Thank you for fanning that spark of creativity that burns within the women in our lives, that sent them to the tryouts for Count the Stars so long ago, and enabling that spark to become a burning flame of intense exuberance.

Thank you for the satisfied exhaustion that was on the faces of our women, when returning home late after yet another crazy practice, with the tiredness that only comes from doing something so fulfilling.

Thank you for giving them the opportunity to glow, to shine, to sing, to act, to dance, to radiate joy and happiness, to release all their tensions on stage as they gave their all, and to become the parts that they played with all that entails.

Thank you for giving expression to the confident, radiant smile that my wife only wears when she is in dance mode. One is only really in full flower when one is expressing their creative essence, and you gave them this chance to do so.

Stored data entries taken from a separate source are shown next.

-- ==== Sys2Proof/Tests/Slice0.lean ====
section
/-! SUPPORT. Tests. The expected values are those of spec/95_test_vectors.md (its vector is named at each test) or words
written out bit by bit from spec/30_encoding.md R81, R82, R87; then one witness for the hypotheses of each statement. -/

namespace Sys2Proof.Tests

open Sys2Proof.Machine Sys2Proof.Safety

/-- The next state, if there is one. -/
def nextOf : Host.Outcome State Fault Refusal → Option State
  | .next s => some s
  | .fault _ => none
  | .refused _ => none

/-- The refusal, if there is one. -/
def refusalIn : Host.Outcome State Fault Refusal → Option Refusal
  | .next _ => none
  | .fault _ => none
  | .refused r => some r

/-- Buffer cells holding these bytes from index 0. -/
def cells (bs : List Byte) : Memory := (List.range bs.length).zip bs

/-- A receiver: capacity, mode, content, `rx_crc`, `rx_ovf`; everything else as after reset. -/
def rx (cap : BufCap) (m : Mode) (bs : List Byte) (crc : Word16) (ovf : Bool) : State :=
  { State.resetWith cap with rxMode := m, rxLen := bs.length, rxBuf := cells bs, rxCrc := crc, rxOvf := ovf }

/-- A transmitter with a frame open. -/
def txAt (crc : Word16) : State := { State.reset with txOpen := true, txCrc := crc }

/-- Some other state with these operations pending. -/
def pending (ws : List PortWord) (s : State) : State := { s with inputs := ws.map .operation }

/-! ## WellFormed: each check, with a term it refuses -/

theorem test_wf_rxdata_flag_refused : (Instr.rxData 0x7E#8).wf = false := by decide
theorem test_wf_rxdata_esc_refused : (Instr.rxData 0x7D#8).wf = false := by decide
theorem test_wf_rxdata_neighbours : (Instr.rxData 0x7F#8).wf = true ∧ (Instr.rxData 0x7C#8).wf = true := by decide
theorem test_wf_txlit_members_refused :
    ∀ b ∈ [0x7E#8, 0x7D#8, 0x11#8, 0x13#8, 0xF8#8], (Instr.txLit b).wf = false := by decide
theorem test_wf_txlit_neighbours :
    ∀ b ∈ [0x7F#8, 0x7C#8, 0x10#8, 0x12#8, 0x14#8, 0xF7#8, 0xF9#8], (Instr.txLit b).wf = true := by decide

Thank you for caring about each other.

Thank you for building a kehilla, which by nature of its existence and the shared values that its members embody, brings forth a greater meaning and a more permanent sense of connectivity: you will never forget this, in essence.

Thank you for giving the religious women, who yearn for the opportunity to do the dances and sing the songs that maybe they wouldn’t feel comfortable doing in front of men, that opportunity to do so.

Thank you for returning our women to us, each invigorated and inspired in her own way.

Thank you.

Our one complaint? We just wish we could have been there to see you…and in that, I definitely speak on behalf of all the men.

May Hashem grant you all the strength to continue and to perform again and again,

We love you all, and welcome you back with open arms,

Betsalel Steinharthagar-at-the-well

It was such a beautiful letter that I felt the need to share it with the world, here in this space. It is not too many men that
could or would write such a letter.

Which proves the point I’m trying to make.

We did something special here with this show. Something that is difficult to put into words. Something that I feel could only have happened in the Holy City between Jewish sisters.

And we should definitely keep it going somehow, do more shows, create more magic, make the bible come to life on the stage, make it enjoyable, and do it all with a whole heart, in happiness and love and sisterhood.

We made something real here.

And it took a real man to see that.

Bless you, Betsalel Steinhart, for seeing us.